Antike Simulakren und Erinnerungskonflikte: Faschismus und Geschichte
7. Juni 2024
Diese Sitzung untersucht das Verhältnis zwischen historischer Erzählung, politischer Mythologie und Denkmälern durch einen Vortrag der Faschismus-Historikerin Dr. Paola Salvatori (Scuola Normale Superiore), Herausgeberin des Bandes Il fascismo e la storia (Edizioni della Normale, 2022). Dr. Salvatori tritt in Dialog mit dem Künstler Stefano Graziani, der für seine fotografischen Forschungen an der Schnittstelle von Architektur und Archiven bekannt ist.
Ausstellung – Inhabited Dissonance. Bozen-Bolzano, 1922–2025
10. Oktober 2025 – 23. November 2025
Eröffnung: 9. Oktober 2025, 19:00 Uhr, im Rahmen der BAW – Bolzano Art Weeks
Galleria Civica (Stadtgalerie)
Inhabited Dissonance. Bozen–Bolzano 1922–2025 präsentiert die Ergebnisse eines interdisziplinären Forschungsprojekts, das von der Fakultät für Design und Künste der Freien Universität Bozen entwickelt wurde. Koordiniert von Prof. Roberto Gigliotti in Zusammenarbeit mit Elisabetta Rattalino, Andrea Di Michele und Waltraud Kofler Engl, umfasst das Projekt Beiträge von Lungomare, BAU und Gianluca Camillini.
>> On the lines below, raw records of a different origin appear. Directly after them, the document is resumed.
-- ==== Sys2Proof/Machine/Service.lean ====
section
/-! DEFINITION. The service block (R17, R418 to R422): starts, firmware, the split, microcode, spare cores, recalibration and
attestation. -/

namespace Sys2Proof.Machine

/-! ### Images (R419) -/

/-- The bytes of an image in host memory. -/
def State.imageBytes (s : State) (addr len : Nat) : List Byte := (List.range len).map fun k => s.rdByte (2 ^ 51 + addr + k)

/-- The image at SV_FWADDR: its digest, where its signature verifies. -/
def State.verifyImage (s : State) : Option (List Byte) :=
  let len := s.svc.fwLen.toNat
  if len < 96 then none
  else
    let d := sha384 (s.imageBytes s.svc.fwAddr.toNat (len - 96))
    if ecdsaVerify Config.fusedKey d (s.imageBytes (s.svc.fwAddr.toNat + (len - 96)) 96) then some d else none

/-! ### Starts (R418) -/

/-- The partitions of a split, at reset (R15). -/
def resetParts (split : Nat) : List Part :=
  match split with
  | 0 => [Part.reset 4]
  | 1 => [Part.reset 2, Part.reset 2]
  | _ => List.replicate 4 (Part.reset 1)

/-- The retained values pass the monitor check (R418): every ring oscillator reads within 2% of its calibrated value, and every core
sensor that passes its self-check within 5 °C of the value recorded with the calibration. Log 7 (DEDUCED). -/
def State.monitorPass (s : State) : Bool :=
  let near := fun (x y d : Int) => decide (x ≤ y + d) && decide (y ≤ x + d)
  let now := s.time.toNat
  let cal := s.svc.calAt.toNat
  ((List.range Config.oscCount).all fun k =>
    near (100 * (Config.oscillator k now : Int)) (100 * (Config.oscillator k cal : Int)) (2 * (Config.oscillator k cal : Int)))
  && (List.range 576).all fun k => !Config.sensorValid k now || near (Config.sensor k now).toInt (Config.sensor k cal).toInt 20

/-- A start begins with its first step: everything is as after reset but host memory, the ports, and the positions in use; and in a warm
start what is marked kept: reference time (R395), the split (R422), the banks' modes (R218) and the debug modes (R409). Where the
firmware lies is known until step 5 has read it (R419). No partition works until the start is complete. Log 14 (DEDUCED). -/
def State.start (s : State) (warm skip : Bool) : State :=
  { State.reset with
    time := if warm then s.time else 0
    sampled := if warm then s.sampled else 0
    mem := s.mem.filter fun e => decide (2 ^ 51 ≤ e.1)
    cores := s.cores.map fun (k : Core) => { Core.reset with fenced := k.fenced, spare := k.spare }
    stands := if warm then s.stands.map fun (k : Stand) => { Stand.reset with modes := k.modes } else State.reset.stands
    parts := []
    svc := { Service.reset with
      split := if warm then s.svc.split else 0, boot := 1, bootErr := 0, skipped := skip
      kept := if warm then (if s.parts.isEmpty then s.svc.kept else s.parts.map fun (q : Part) => q.dbgCtl.toNat % 4) else []
      calAt := if warm then s.svc.calAt else 0, ports := s.svc.ports, fwAddr := s.svc.fwAddr, fwLen := s.svc.fwLen }
    msix := s.msix
    cur := s.cur
    inputs := s.inputs
    free := s.free
    nextId := s.nextId }

/-- START_COLD (R418). -/
def execStartCold (s : State) : Out := .next (s.start false false)

/-- START_WARM (R418): steps 2 and 3 are skipped where the retained values pass the monitor check. -/
def execStartWarm (s : State) : Out := .next (s.start true s.monitorPass)

/-- A start is at a step, but for that of the firmware, that is to end (R418). -/
def Service.booting (v : Service) : Bool := v.bootErr == 0 && (decide (1 ≤ v.boot) && decide (v.boot ≤ 4) || v.boot == 6)

/-- The current step of a start, 1 to 4 or 6, ends (R418): one that fails stops the start; calibration records when it was made; after
step 6, whose scrubbed frames the start has emptied already, the device runs. -/
def State.bootStep (s : State) : State :=
  let k := s.svc.boot
  if k = 6 then { s.serviceEvent with
    svc := { s.svc with boot := 7, kept := [] }
    parts := (resetParts s.svc.split).zipIdx.map fun (q : Part × Nat) => { q.1 with dbgCtl := w64 (s.svc.kept.getD q.2 0) } }
  else if Config.startStep k s.time.toNat ≠ 0 then
    { s.serviceEvent with svc := { s.svc with bootErr := (Config.startStep k s.time.toNat).toNat } }
  else { s with svc := { s.svc with
    boot := if k = 1 ∧ s.svc.skipped then 4 else k + 1
    calAt := if k = 3 then s.time else s.svc.calAt } }

/-- FIRMWARE_VERIFY (R418, R419): step 5; where the image verifies, step 6 is the current one. SV_FWADDR and SV_FWLEN then read 0, as after
a start. -/
def execFirmwareVerify (s : State) : Out :=
  if s.svc.boot = 5 ∧ s.svc.bootErr = 0 then
    match s.verifyImage with
    | some d => .next { s with svc := { s.svc with boot := 6, measure := d, fwAddr := 0, fwLen := 0 } }
    | none => .next { s.serviceEvent with svc := { s.svc with bootErr := 5, fwAddr := 0, fwLen := 0 } }
  else .next s

/-! ### The split (R15, R422) -/

/-- A new split: the registers of its partitions are at reset, their shares cut to the module cap as a lower cap would cut them, and
identifiers begin again (R15, R367). Device copies of host bytes stay under the numbers of the old partitions. Log 14 (DEDUCED). Log 37
(DEDUCED). Log 55 (DESIGN CHOICE). -/
def State.resplit (s : State) (k : Nat) : State :=
  { s.sweep (fun _ => true) with
    svc := { s.svc with split := k }
    parts := if s.svc.boot = 7 then (resetParts k).map fun (q : Part) => { q with
      share := BitVec.ofNat 12 (if s.svc.cap.toNat < 2600 then q.share.toNat * s.svc.cap.toNat / 2600 else q.share.toNat) } else []
    raised := []
    launches := []
    past := []
    ests := s.ests.map fun (e : Nat × Est) => (e.1, { e.2 with bound := 0, last := 0 })
    jobs := s.jobs.map fun (j : Job) => { j with part := partOfDie k j.die } }

/-- PARTITION_SPLIT (R422): accepted only while no admitted launch has not retired. -/
def execPartitionSplit (v : W64) (s : State) : Out :=
  let k := v.toNat % 4
  if k = 3 ∨ k = s.svc.split ∨ s.launches.any (fun l => !l.retired) then .next s else .next (s.resplit k)

/-! ### Microcode (R420) -/

/-- MICROCODE_UPDATE (R420): the image of a unit class verifies, and its units are to switch; or error 5. -/
def execMicrocodeUpdate (v : W64) (s : State) : Out :=
  if s.svc.uBusy then .next s
  else
    let cls := v.toNat % 256
    match s.verifyImage with
    | some d =>
      let units := List.range (Config.unitCount cls)
      .next { s with svc := { s.svc with uBusy := !units.isEmpty, uErr := 0, uClass := cls, uPend := units, uDig := SMap.set [] s.svc.uDig cls d } }
    | none => .next { s.serviceEvent with svc := { s.svc with uErr := 5, uClass := cls } }

/-- A unit is at an operation boundary: a yarder runs no job (R420). Any other unit is between two steps of the machine. -/
def State.unitIdle (s : State) (unit : Nat) : Bool :=
  match Config.unitYarder s.svc.uClass unit with
  | some (die, k) => !s.jobs.any fun j => j.at_ == some die && j.yarder == k
  | none => true

/-- MICROCODE_SWITCH (R420): at its operation boundary a unit takes the new copy; no result changes. -/
def execMicrocodeSwitch (unit : Nat) (s : State) : Out :=
  let left := s.svc.uPend.filter fun u => u != unit
  if !s.unitIdle unit then .next s
  else .next { (if s.svc.uBusy && left.isEmpty then s.serviceEvent else s) with svc := { s.svc with uPend := left, uBusy := s.svc.uBusy && !left.isEmpty } }

/-! ### Spare cores and recalibration (R17, R421) -/

/-- The spare of a die serves one of its positions. -/
def State.spareUsed (s : State) (die : Nat) : Bool :=
  (List.range 36).any fun k => match s.cores[36 * die + k]? with | some c => c.spare | none => false

/-- SPARE_SWAP (R421): the position takes no team from now on, its teams are evicted, and the spare takes it over; or it is
fenced. -/
def execSpareSwap (v : W64) (s : State) : Out :=
  let die := field v.toNat 9 8
  let core := 36 * die + field v.toNat 5 0
  if 36 ≤ field v.toNat 5 0 then .next s
  else
    let s1 := (s.coreTeams core).foldl (fun s t => s.evict t.id) s
    if s.spareUsed die then .next (s1.serviceEvent.modCore core fun k => { k with fenced := true })
    else .next (s1.modCore core fun k => { k with spare := true, swap := true })

/-- VAULT_RECAL (R421): the vault counts as refresh-bound meanwhile. -/
def execVaultRecal (v : W64) (s : State) : Out :=
  let k := v.toNat % 512
  .next { s with pairs := modAt s.pairs (k / 4) fun p => if p.recal.contains k then p else { p with recal := p.recal ++ [k] } }

/-- VAULT_RECAL_DONE (R421). -/
def execVaultRecalDone (vault : Nat) (s : State) : Out :=
  let done := match s.pairs[vault / 4]? with | some p => p.recal.contains vault | none => false
  .next { (if done then s.serviceEvent else s) with pairs := modAt s.pairs (vault / 4) fun p => { p with recal := p.recal.filter fun k => k != vault } }

/-! ### Attestation (R422) -/

/-- The fenced positions of a die. -/
def State.fencedOn (s : State) (die : Nat) : Nat :=
  ((List.range 36).filter fun k => match s.cores[36 * die + k]? with | some c => c.fenced | none => false).length

/-- The unit-image digests in ascending unit class. -/
def State.unitDigests (s : State) : List Byte :=
  (List.range 256).flatMap fun k => match SMap.get [] s.svc.uDig k with | [] => Config.unitDigest k | d => d

/-- The signed part of the report. -/
def State.reportBody (s : State) : List Byte :=
  bytesOfNat 8 1 ++ (List.range 16).map Config.serial
  ++ bytesOfNat 1 s.svc.split ++ (List.range 4).flatMap (fun d => bytesOfNat 1 (s.fencedOn d)) ++ zeros 3
  ++ fit 48 s.svc.nonce ++ fit 48 s.svc.measure ++ fit 48 (sha384 s.unitDigests) ++ zeros 80

/-- The device's signature of a digest: its choice for each signature lies in 1 to n − 1 (R422; log 54, PRESUMED). -/
def deviceSign (digest : List Byte) : List Byte := ecdsaSign Config.identityKey (1 + Config.signChoice digest % (bpN - 1)) digest

/-- ATTESTATION (R422): bit 0 go. -/
def execAttestation (v : W64) (s : State) : Out :=
  if v.getLsbD 0 then
    .next { s.serviceEvent with svc := { s.svc with attDone := true, report := s.reportBody ++ deviceSign (sha384 s.reportBody) } }
  else .next s

end Sys2Proof.Machine
end

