-- ==== Sys2Proof/Machine/LaneInt.lean ====
section
/-! DEFINITION. The lane integer words (R163 to R172) and the mask words of R182. Each names the value it computes lane
by lane, its tag class (R111) and its latency (R43). -/

namespace Sys2Proof.Machine

/-- VMOV (R171). -/
def execVmov (w : LaneA) (s : State) : Out := laneElem s (.vmov w) .vmov w .copy false (valVmov w)
/-- VADD (R166). -/
def execVadd (w : LaneA) (s : State) : Out := laneElem s (.vadd w) .vadd w .linear false (valVadd w)
/-- VSUB (R166). -/
def execVsub (w : LaneA) (s : State) : Out := laneElem s (.vsub w) .vsub w .linear false (valVsub w)
/-- VMUL (R166). -/
def execVmul (w : LaneA) (s : State) : Out := laneElem s (.vmul w) .vmul w .scaled false (valVmul w)
/-- VMULH (R166). -/
def execVmulh (w : LaneA) (s : State) : Out := laneElem s (.vmulh w) .vmulh w .elementwise false (valVmulh w)
/-- VMAD (R166). -/
def execVmad (w : LaneA) (s : State) : Out := laneElem s (.vmad w) .vmad w .elementwise false (valVmad w)
/-- VABSD (R166). -/
def execVabsd (w : LaneA) (s : State) : Out := laneElem s (.vabsd w) .vabsd w .elementwise false (valVabsd w)
/-- VMIN (R166). -/
def execVmin (w : LaneA) (s : State) : Out := laneElem s (.vmin w) .vmin w .elementwise false (valVmin w)
/-- VMAX (R166). -/
def execVmax (w : LaneA) (s : State) : Out := laneElem s (.vmax w) .vmax w .elementwise false (valVmax w)
/-- VAND (R166). -/
def execVand (w : LaneA) (s : State) : Out := laneElem s (.vand w) .vand w .elementwise false (valVand w)
/-- VOR (R166). -/
def execVor (w : LaneA) (s : State) : Out := laneElem s (.vor w) .vor w .elementwise false (valVor w)
/-- VXOR (R166). -/
def execVxor (w : LaneA) (s : State) : Out := laneElem s (.vxor w) .vxor w .elementwise false (valVxor w)
/-- VTRI (R167). -/
def execVtri (w : LaneA) (s : State) : Out := laneElem s (.vtri w) .vtri w .elementwise false (valVtri w)
/-- VSHL (R168). -/
def execVshl (w : LaneA) (s : State) : Out := laneElem s (.vshl w) .vshl w .scaled false (valVshl w)
/-- VSHR (R168). -/
def execVshr (w : LaneA) (s : State) : Out := laneElem s (.vshr w) .vshr w .elementwise false (valVshr w)
/-- VSAR (R168). -/
def execVsar (w : LaneA) (s : State) : Out := laneElem s (.vsar w) .vsar w .elementwise false (valVsar w)
/-- VFSHL (R169). -/
def execVfshl (w : LaneA) (s : State) : Out := laneElem s (.vfshl w) .vfshl w .elementwise false (valVfshl w)
/-- VFSHR (R169). -/
def execVfshr (w : LaneA) (s : State) : Out := laneElem s (.vfshr w) .vfshr w .elementwise false (valVfshr w)
/-- VPOPC (R170). -/
def execVpopc (w : LaneA) (s : State) : Out := laneElem s (.vpopc w) .vpopc w .elementwise false (valVpopc w)
/-- VCLZ (R170). -/
def execVclz (w : LaneA) (s : State) : Out := laneElem s (.vclz w) .vclz w .elementwise false (valVclz w)
/-- VBREV (R170). -/
def execVbrev (w : LaneA) (s : State) : Out := laneElem s (.vbrev w) .vbrev w .elementwise false (valVbrev w)
/-- VBFE (R170). -/
def execVbfe (w : LaneA) (s : State) : Out := laneElem s (.vbfe w) .vbfe w .elementwise false (valVbfe w)
/-- VBFI (R170). -/
def execVbfi (w : LaneA) (s : State) : Out := laneElem s (.vbfi w) .vbfi w .elementwise false (valVbfi w)

/-- VSEL (R171): bit L of the mask register in c picks source a or source b. -/
def execVsel (w : LaneA) (s : State) : Out :=
  laneWord s (infoA (.vsel w) .vsel w false) (fun _ => false) fun c p sel s1 =>
    let k := c.mget p (w.c.extractLsb' 0 4)
    writeFixed s1 c (Instr.vsel w) ((c.passes sel).map fun g =>
      let act := c.groupWord sel g
      let q := sourcesA c p .vsel w act g
      let z := GSrc.ofW32 0
      let xs := lanePats act fun j => if (c.groupWord k g).getLsbD j then (q.1.getD 0 z).val j else (q.1.getD 1 z).val j
      passOut c g act (OpA.writes .vsel w) (shapesOf act w.ty.is64 3 xs))

/-- VCMP (R172). -/
def execVcmp (w : LaneA) (s : State) : Out := laneTest s (.vcmp w) .vcmp w false (holdsVcmp w)

/-- MSAVE (R182). -/
def execMsave (w : LaneA) (s : State) : Out :=
  laneWord s (infoA (.msave w) .msave w false) (fun _ => false) fun c p sel s1 =>
    let k := c.mget p (w.a.extractLsb' 0 4)
    writeFixed s1 c (Instr.msave w) ((c.passes sel).map fun g =>
      let act := c.groupWord sel g
      passOut c g act (OpA.writes .msave w) (shapesOf act false 3 (lanePats act fun j => b2n ((c.groupWord k g).getLsbD j))))

/-- MLOAD (R182). -/
def execMload (w : LaneA) (s : State) : Out := laneTest s (.mload w) .mload w false fun a _ => a != 0

end Sys2Proof.Machine
end

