-- ==== Sys2Proof/Certificates/Slice0/Obligations.lean ====
section
/-! DEFINITION. What is claimed of the machine: the statements for the provers. -/

open Sys2Proof Sys2Proof.Machine

/-! ### Scalar arithmetic (R149 to R157) -/

/-- R149, R150, R153, R154: the value each two-source scalar word writes, b a register or a literal. Constructors: sadd, ssub, smul,
smulh, smulhn, sand, sor, sxor, sshl, sshr, ssar, smin, smax, sminn, smaxn, sbfe, ssel. -/
def Obligations.ScalarTwoSourceResults : Prop :=
  ∀ (d a : BitVec 6) (b : SSrc) (k : BitVec 3) (sgn : Bool),
    let sets := fun (ins : Instr) (zero : Bool) (v : W64 → W64 → W64) =>
      SetsScalar ins (d :: a :: SSrc.regs b) d (SSrc.size b) fun c => v (c.sget a) (c.given zero b)
    sets (.sadd d a b) false (fun x y => x + y)
    ∧ sets (.ssub d a b) false (fun x y => x - y)
    ∧ sets (.smul d a b) false (fun x y => BitVec.ofNat 64 (x.toNat * y.toNat))
    ∧ sets (.smulh d a b) false (fun x y => BitVec.ofInt 64 (x.toInt * y.toInt / 2 ^ 64))
    ∧ sets (.smulhn d a b) true (fun x y => BitVec.ofNat 64 (x.toNat * y.toNat / 2 ^ 64))
    ∧ sets (.sand d a b) false (fun x y => x &&& y)
    ∧ sets (.sor d a b) false (fun x y => x ||| y)
    ∧ sets (.sxor d a b) false (fun x y => x ^^^ y)
    ∧ sets (.sshl d a b) false (fun x y => BitVec.ofNat 64 (x.toNat * 2 ^ y.toNat))
    ∧ sets (.sshr d a b) false (fun x y => BitVec.ofNat 64 (x.toNat / 2 ^ y.toNat))
    ∧ sets (.ssar d a b) false (fun x y => BitVec.ofInt 64 (x.toInt / 2 ^ y.toNat))
    ∧ sets (.smin d a b) false (fun x y => BitVec.ofInt 64 (min x.toInt y.toInt))
    ∧ sets (.smax d a b) false (fun x y => BitVec.ofInt 64 (max x.toInt y.toInt))
    ∧ sets (.sminn d a b) true (fun x y => BitVec.ofNat 64 (min x.toNat y.toNat))
    ∧ sets (.smaxn d a b) true (fun x y => BitVec.ofNat 64 (max x.toNat y.toNat))
    ∧ sets (.sbfe sgn d a b) false (fun x y =>
      let pos := y.toNat % 64
      let w := min (y.toNat / 2 ^ 8 % 2 ^ 7) 64
      let f := x.toNat / 2 ^ pos % 2 ^ min w (64 - pos)
      if w = 0 then 0
      else if sgn ∧ f.testBit (w - 1) then BitVec.ofInt 64 ((f : Int) - 2 ^ w)
      else BitVec.ofNat 64 f)
    ∧ SetsScalar (.ssel d a b k) (d :: a :: SSrc.regs b) d (SSrc.size b)
      fun c => if (c.cget k).getLsbD 0 then c.sget a else c.given false b

/-- R155 to R157: the value each one-source and immediate scalar word writes. Constructors: spopc, sclz, saddi, sandi, sori, sxori,
sshli, sshri, slitHi, slit, sli. -/
def Claims.ScalarImmediateResults : Prop :=
  ∀ (d a k : BitVec 6) (imm : BitVec 13) (long : BitVec 19) (lit : W32),
    let one := fun (ins : Instr) (n : Nat) (v : W64 → W64) => SetsScalar ins [d, a] d n fun c => v (c.sget a)
    one (.spopc d a) 4 (fun x => BitVec.ofNat 64 ((List.range 64).countP fun j => x.getLsbD j))
    ∧ one (.sclz d a) 4 (fun x => if x = 0 then 64 else BitVec.ofNat 64 (63 - x.toNat.log2))
    ∧ one (.saddi d a imm) 4 (fun x => x + imm.signExtend 64)
    ∧ one (.sandi d a imm) 4 (fun x => x &&& imm.signExtend 64)
    ∧ one (.sori d a imm) 4 (fun x => x ||| imm.signExtend 64)
    ∧ one (.sxori d a imm) 4 (fun x => x ^^^ imm.signExtend 64)
    ∧ one (.sshli d a k) 4 (fun x => BitVec.ofNat 64 (x.toNat * 2 ^ k.toNat))
    ∧ one (.sshri d a k) 4 (fun x => BitVec.ofNat 64 (x.toNat / 2 ^ k.toNat))
    ∧ one (.slitHi d a lit) 8 (fun x => BitVec.ofNat 64 (lit.toNat * 2 ^ 32 + x.toNat % 2 ^ 32))
    ∧ SetsScalar (.slit d lit) [d] d 8 (fun _ => lit.signExtend 64)
    ∧ SetsScalar (.sli d long) [d] d 4 (fun _ => long.signExtend 64)

/-- R152: the relation that SCMP writes in bit 0 of its condition register, bits 7 to 1 zero, by its code. Constructors: scmp. -/
def Claims.ScmpWritesRelation : Prop :=
  ∀ (cc : BitVec 4) (d : BitVec 3) (a : BitVec 6) (b : SSrc) s c i p, Issuing s c i p → cc.toNat < 10 →
    c.pending (a :: SSrc.regs b) = false →
    let x := c.sget a
    let y := c.given false b
    let holds := match cc.toNat with
      | 0 => decide (x = y)
      | 1 => decide (x ≠ y)
      | 2 => decide (x.toInt < y.toInt)
      | 3 => decide (x.toInt ≤ y.toInt)
      | 4 => decide (x.toInt > y.toInt)
      | 5 => decide (x.toInt ≥ y.toInt)
      | 6 => decide (x.toNat < y.toNat)
      | 7 => decide (x.toNat ≤ y.toNat)
      | 8 => decide (x.toNat > y.toNat)
      | _ => decide (x.toNat ≥ y.toNat)
    Completes (.scmp cc d a b) s c ((c.cset d (if holds then 1 else 0)).withPath i (p.past (SSrc.size b)))

/-- R151: the quotients and remainders, rounded toward zero; a zero divisor raises DIVIDE_ZERO in place over m0 with s[d] unchanged,
and where m0 is empty SDIV and SDIVN write 0 and SREM writes a. In a handler it takes HANDLER_FAULT (R380). Constructors: sdiv, sdivn,
srem. -/
def Obligations.DivisionResultsAndTrap : Prop :=
  ∀ (d a : BitVec 6) (b : SSrc) (n : Bool) s c i p, Issuing s c i p → c.pending (d :: a :: SSrc.regs b) = false →
    let divides := fun (ins : Instr) (zero : Bool) (q z : W64 → W64 → W64) =>
      let x := c.sget a
      let y := c.given zero b
      (y ≠ 0 → Completes ins s c ((c.sset d (q x y)).withPath i (p.past (SSrc.size b))))
      ∧ (y = 0 → p.m0 = 0 → Completes ins s c ((c.sset d (z x y)).withPath i (p.past (SSrc.size b))))
      ∧ (y = 0 → p.m0 ≠ 0 → p.isHandler = false → FaultsInPlace ins s c i p p 9 0 p.m0 false)
      ∧ (y = 0 → p.m0 ≠ 0 → p.isHandler = true → Halts ins s c p false 39 9 0)
    divides (.sdiv d a b) false (fun x y => BitVec.ofInt 64 (x.toInt.tdiv y.toInt)) (fun _ _ => 0)
    ∧ divides (.sdivn d a b) true (fun x y => BitVec.ofNat 64 (x.toNat / y.toNat)) (fun _ _ => 0)
    ∧ divides (.srem n d a b) false (fun x y =>
        if n then BitVec.ofNat 64 (x.toNat % y.toNat) else BitVec.ofInt 64 (x.toInt.tmod y.toInt)) (fun x _ => x)

/-! ### Control flow (R91 to R97) -/

/-- R91: an ISSUE makes its n lane words pending, k times, void where k is 0, with the scalar registers as they stand; it waits while
an earlier ISSUE is pending. Where scalar loads are outstanding, a void ISSUE still goes, since its words read nothing. Constructors:
issue, issueReg. -/
def Claims.IssueMakesWordsPending : Prop :=
  ∀ (n : BitVec 7) (rep : BitVec 12) (rs : BitVec 6) s c i p, Issuing s c i p →
    let issued := fun (k : Nat) =>
      c.withPath i { p.past 4 with iss := some ⟨n.toNat, n.toNat, max k 1 - 1, k == 0, p.lpc, c.s⟩ }
    let waits := c.withPath i (p.stalled (p.wait.getD 0))
    (p.iss = none → c.sPend = [] → Completes (.issue n rep) s c (issued (rep.toNat + 1))
      ∧ Completes (.issueReg rs n) s c (issued ((c.sget rs).toNat % 2 ^ 16)))
    ∧ (p.iss = none → c.pending [rs] = false → (c.sget rs).toNat % 2 ^ 16 = 0 → Completes (.issueReg rs n) s c (issued 0))
    ∧ (p.iss ≠ none → Completes (.issue n rep) s c waits ∧ Completes (.issueReg rs n) s c waits)

/-- R92 to R95: NOP, LPC and the branches: taken, both program counters move by their offsets from the word, in scalar words and lane
slots; not taken, the scalar one passes the word and its literal. A word that changes the lane PC, and BRM and LOOP, find no lane word
of an earlier ISSUE pending (R91). Constructors: nop, lpc, br, brLong, brc, brm, loop. -/
def Claims.BranchesMoveBothCounters : Prop :=
  ∀ (so : BitVec 13) (lo : BitVec 12) (sl ll : BitVec 16) (k : BitVec 3) (a : BitVec 4) (test : BitVec 2) s c i p,
    Issuing s c i p → p.iss = none →
    let near := c.withPath i (p.at_ (so.signExtend 64) (lo.signExtend 64))
    let far := c.withPath i (p.at_ (sl.signExtend 64) (ll.signExtend 64))
    let m := c.mget p a
    let holds := match test.toNat with
      | 0 => decide (m &&& p.m0 ≠ 0)
      | 1 => decide (m &&& p.m0 = p.m0)
      | _ => decide (m &&& p.m0 = 0)
    let turned := if c.rot = 0 then c else { c with rotb := (c.rotb + c.rot - 1) % c.rot }
    Completes .nop s c (c.withPath i (p.past 4))
    ∧ Completes (.lpc lo) s c (c.withPath i { p.past 4 with lpc := p.lpc + 12 * lo.signExtend 64 })
    ∧ Completes (.br so lo) s c near
    ∧ Completes (.brLong sl ll) s c far
    ∧ Completes (.brc k so lo) s c (if (c.cget k).getLsbD 0 then near else c.withPath i (p.past 4))
    ∧ (c.maskPending i a = false → Completes (.brm a test sl ll) s c (if holds then far else c.withPath i (p.past 8)))
    ∧ (p.isHandler = false → Completes (.loop so lo) s c (turned.withPath i
        (if 1 < p.lcnt.toNat then { p with lcnt := p.lcnt - 1 }.at_ (so.signExtend 64) (lo.signExtend 64)
         else { p.past 4 with lcnt := 0 })))

/-- R53, R96, R97: CALL in both forms and a BLAZE with a payload push the return point and branch; with 16 entries they raise
CALL_DEPTH in place and the stack is as it was. Constructors: call, callLong, blaze. -/
def Claims.CallsPushTheReturnPoint : Prop :=
  ∀ (so : BitVec 13) (lo : BitVec 12) (sl ll : BitVec 16) (k : BitVec 3) s c i p, Issuing s c i p → p.iss = none →
    let calls := fun (ins : Instr) (n : Nat) (blaze : Bool) (slot : BitVec 3) (so lo : W64) =>
      (p.link.length < 16 → CompletesTraced ins s c
        (c.withPath i ({ p with link := ⟨p.spc + w64 n, p.lpc, blaze, slot⟩ :: p.link }.at_ so lo)) i 6 0 (p.spc + 4 * so))
      ∧ (16 ≤ p.link.length → p.isHandler = false →
        FaultsInPlace ins s c i p p 6 p.link.length p.faulting false)
    calls (.call so lo) 4 false 0 (so.signExtend 64) (lo.signExtend 64)
    ∧ calls (.callLong sl ll) 8 false 0 (sl.signExtend 64) (ll.signExtend 64)
    ∧ calls (.blaze k so lo) 4 true k (so.signExtend 64) (lo.signExtend 64)

/-- R45, R96, R97: RET, with no result of its path outstanding and no joint fault to deliver, pops the top entry into both program
counters, their bits 1 and 0 cleared (R86), and begins a segment; on an empty stack it raises CALL_DEPTH in place. Constructors: ret. -/
def Claims.RetPopsTheReturnPoint : Prop :=
  ∀ s c i p, Issuing s c i p → p.iss = none → p.isHandler = false → c.outstanding i = false → p.late = [] →
    let aligned := fun (pc : W64) => pc &&& ~~~3
    (∀ l rest, p.link = l :: rest → CompletesTraced .ret s c
      (c.withPath i { p with link := rest, spc := aligned l.spc, lpc := aligned l.lpc, newSeg := true, wait := none }) i 7 0
        (aligned l.spc))
    ∧ (p.link = [] → FaultsInPlace .ret s c i p p 6 0 p.faulting false)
Die Ausstellung rekontextualisiert die Spuren der faschistischen Geschichte in Bozen, indem sie diese in einen Dialog mit der Gegenwart bringt. Durch kunsthistorische Forschung, künstlerische Praktiken und Ausstellungsmethoden setzt sich das Projekt kritisch mit der Komplexität dieses städtischen Erbes und seinen dauerhaften sichtbaren Manifestationen auseinander.
Buch – Inhabited Dissonance. Bozen-Bolzano, 1922–2025
Inhabited Dissonance: Bozen Bolzano 1922–2025, herausgegeben von Roberto Gigliotti und Elisabetta Rattalino, versammelt Beiträge von Historikern, Kunsthistorikern, Architekten, Designern und Forschern, darunter Roberta Biasillo, Gianluca Camillini, Aaron Ceolan, Pietro Coda, Andrea Di Michele, Roberto Gigliotti, Waltraud Kofler Engl, Gaia Piccarolo, Elisabetta Rattalino und Paola S. Salvatori. Die Publikation enthält zudem Gespräche mit den Künstlern Eduard Freudmann, Stefano Graziani und Ela Spalding sowie den Kuratoren Angelika Burtscher, Daniele Lupo und Lisa Mazza.